Hypersensitivity reactions to folinic acid: mechanisms involved based on two case reports and a literature review

Two cases of immediate drug hypersensitivity are described here after the intravenous administration of FA. The reactions were initially attributed to oxaliplatin, which was administered concomitantly and has a higher frequency of HSR compared to FA [4]. After the allergy workup, HSR to FA were respectively attributed to IgE-mediated and non-IgE-mediated mechanisms.

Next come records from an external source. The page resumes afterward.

/-- Side metadata of a line of stacked memory or a window: key tag, poison, pennant, side entry (R222, R350, R376). A line is poisoned
while `poison` is not 0: its bits are the bytes that no write has covered since. -/
structure Line where
  tag : Nat
  poison : BitVec 128
  pennant : Option Pennant
  side : Option Side
  deriving DecidableEq, Repr

/-- A line that a device cache holds (R393, R395): the bytes of memory at its home, and the bytes that the device has written since and memory lacks. -/
structure Held where
  home : List Byte
  dirty : BitVec 128
  deriving DecidableEq, Repr

/-- A vector of a function's MSI-X table (R385): its message, whether it is masked, and whether a masked one waits (log 96). -/
structure Msix where
  addr : Word
  data : BitVec 32
  masked : Bool
  pending : Bool
  deriving DecidableEq, Repr

/-- A physical place: PAD of a core, a crew share, CHIP of a die, local physical memory under a key, or a fabric region. -/
inductive Home where
  | lane (core lane off : Nat)
  | pad (core off : Nat)
  | crew (crew off : Nat)
  | chip (die off : Nat)
  | glob (pa key : Nat)
  | fab (pkg pa key : Nat)
  deriving DecidableEq, Repr

/-- A fetch that repairs a read (R236): forward or backward, the name and the version. -/
structure Fetch where
  fwd : Bool
  name : Nat
  version : Nat
  deriving DecidableEq, Repr

/-- What a request asks of its home. -/
inductive HomeOp where
  | read (n : Nat) (sx : Bool)
  | write (data : List Byte)
  | atom (op : AtomOp) (dword : Bool) (b : Word)
  | cas (dword : Bool) (e n : Word)
  | barinit (force : Bool) (c : Word)
  | bararr
  /-- The state byte of a ring slot at the home: FULL for RPUB, EMPTY for RREL. -/
  | rpub
  | rrel
  /-- A bundle store, or a message to an anchor of another package. -/
  | bst (b : BunAct)
  deriving DecidableEq, Repr

/-- A request on its way to its home (R33, R175): its shift (or none for the host and the part), issue rank, kind, order marks. -/
structure Req where
  sh : Option Nat
  seq : Nat
  at_ : Home
  op : HomeOp
  acq : Bool
  rel : Bool
  dst : Option SNum
  va : Addr
  /-- The hops of its route, for a home in another package. -/
  via : List Byte
  /-- The leaf entry of a duplicated page that it writes (R347). -/
  collapse : Option Nat
  /-- The fetch by which its read is being repaired (R236). -/
  fetch : Option Fetch
  /-- The cycle of its issue, by which a drain tells what was in flight (R296). -/
  since : Nat
  deriving DecidableEq, Repr

/-- A collapse-pending record (R347): the leaf entry, the page, the dies still to acknowledge. -/
structure Collapse where
  leaf : Nat
  page : Nat
  size : Nat
  /-- RSH of its region. -/
  rsh : Nat
  dies : List Nat
  deriving DecidableEq, Repr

Folates are composed of a non-reduced aromatic pteridine ring linked to para-aminobenzoic acid and one or more glutamic residues. Mean dietary intake is around 247–291 μg per day and mainly consists of the polyglutamate form of folic acid, which slowly breaks down into monoglutamates in the small intestine. The synthetic form contains only the monoglutamate form, resulting in higher bioavailability and bypassing the need for fragmentation of the polyglutamate conjugate at the brush border. In the enterocyte, monoglutamate folic acid is reduced, methylated, and released into the bloodstream as 5-methyltetrahydrofolic monoglutamate. However, these mechanisms are saturable, and unmetabolized synthetic folic acid can be detected in blood at doses as low as 200 μg [5]. Folinic acid (5-formyltetrahydrofolate) bypasses the reduction steps required for folic acid, since it is administered intravenously.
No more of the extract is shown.